Ободренные успехом заводилы, еще пятеро подлетели к идущим.

— Как тебя зовут? — спросил мальчишку Пегов.

— Саркисян Ваган, — крикнул тот, — а это — мои братья.

Парень явно врал — мальчишки, без сомнения, были сверстниками лет по одиннадцать-двенадцать, но в общем энтузиазме тут же по очереди представились:

— Ашот! Рафаэль! Рачик! Сурен! — И самый маленький опять: — Ваган!

— Что же это у вас в семье два Вагана? — засмеялась Ася.

— Два! — хором крикнули мальчишки.

— И все в одном классе?

— В одном! — в ликующем унисоне заорали все шестеро.

— Врете? — спросил Пегов.

— Нет! — гаркнула шестерка.

— Ну и что — решили закадрить взрослых тетей? — Татьяна варежкой махнула Вагана-большого по носу.
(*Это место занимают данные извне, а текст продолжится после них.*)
-- ==== Sys2Proof/Proofs/InputBeyondEnd.lean ====
section
/-! SUPPORT. A step reads the input buffer below `N` only (R45): the bytes handed to the decoder, and the byte at the
cursor that a stop records (R134). -/

namespace Sys2Proof.Machine

/-- The bytes handed to the decoder are the same where two buffers agree from the cursor to `N`: there are no more
of them than remain. -/
theorem State.fetch_congr {s : State} {m : Memory}
    (hm : ∀ j, s.cursor ≤ j → j < s.inputLength → m.read j = s.input.read j) :
    ({ s with input := m } : State).fetch = s.fetch := by
  have htake := State.take_fetch_congr (s := s) (m := m) (k := s.inputLength - s.cursor)
    (fun j hle hlt => hm j hle (by omega))
  have hlen : ({ s with input := m } : State).fetch.length ≤ s.inputLength - s.cursor := State.fetch_length_le _
  rwa [List.take_of_length_le hlen, List.take_of_length_le s.fetch_length_le] at htake

/-- Of the buffer, a stop reads the byte at the cursor only (R125, R134). -/
theorem State.stopWith_congr {s : State} {m : Memory} (r : Reject)
    (hm : m.read s.cursor = s.input.read s.cursor) :
    ({ s with input := m } : State).stopWith r = { s.stopWith r with input := m } := by
  simp [State.stopWith, State.stop, hm]

/-- Settles O31: an enabled step has its cursor below `N` (R119), so neither the decoder nor the record of a stop
reads a byte at or after `N`. -/
theorem bytesBeyondTheEndNeverMatter : Obligations.BytesBeyondTheEndNeverMatter := by
  unfold Obligations.BytesBeyondTheEndNeverMatter
  intro s t m h hm
  have hfetch := State.fetch_congr (s := s) (m := m) (fun j _ hlt => hm j hlt)
  obtain ⟨hen, ⟨i, rest, hd, rfl⟩ | ⟨r, hd, rfl⟩⟩ := step_next_cases h
  · rw [← hfetch] at hd
    exact step_of_ok (s := { s with input := m }) hen hd
  · rw [← hfetch] at hd
    rw [step_of_reject (s := { s with input := m }) hen hd, State.stopWith_congr r (hm s.cursor hen.2)]

end Sys2Proof.Machine
end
— Хотим! — Это уже походило на полковое «ура!» в победном строю, хотя мальчишки вряд ли поняли смысл вопроса.

— Ну и как? — хмыкнула Бурмина.

— Дайте телефон!

— Телефон? Зачем? Мы же из Москвы!

— Мы собираем телефоны. Кто больше, — объяснил Ваган, а остальные закричали: — Мне! Мне! Мне!

Строев даже заплясал от восторга:

— Стервецы! Каков нюх на знаменитостей! Танечка, осчастливьте это племя молодое, незнакомое. Ведь на склоне лет в родном ауле они будут рассказывать об этом потомкам.

Ко всеобщему изумлению, Татьяна серьезно назвала номер своего московского телефона, и мальчишки полезли в портфели за тетрадками и ручками, а записав, развернулись к Асе:

— Вы, тетя!

— Я не знаменитая, мой телефон не надо «собирать», — улыбнулась она.

— Все равно! — рванули мальчишки, будто приветствуя верховного главнокомандующего, возникшего в расположении безвестного взвода.



И Ася тоже назвала номер. Назвали и Пегов со Строевым.

— Вы бы уж просто на шоссе вышли и у всех телефон спрашивали, — оскорбленно сказала Бурмина ребятам.

— Меня можно записать на букву «З» — «знакомый Бурминой». — Пегов уже не мог сдержать раздражения, и Татьяна подозрительно покосилась на него. Правда, тут же Александр Георгиевич пришел на помощь и снял возникшее напряжение:

— Мы его куда-нибудь на «Щ» — по рекомендации сеньора Маяковского. «Щастливый знакомый».

…На вершине недалекой горки присел старинный храм в островерхой горской шапочке, окольцованный тяжелой каменной оградой. Все четверо вошли во дворик.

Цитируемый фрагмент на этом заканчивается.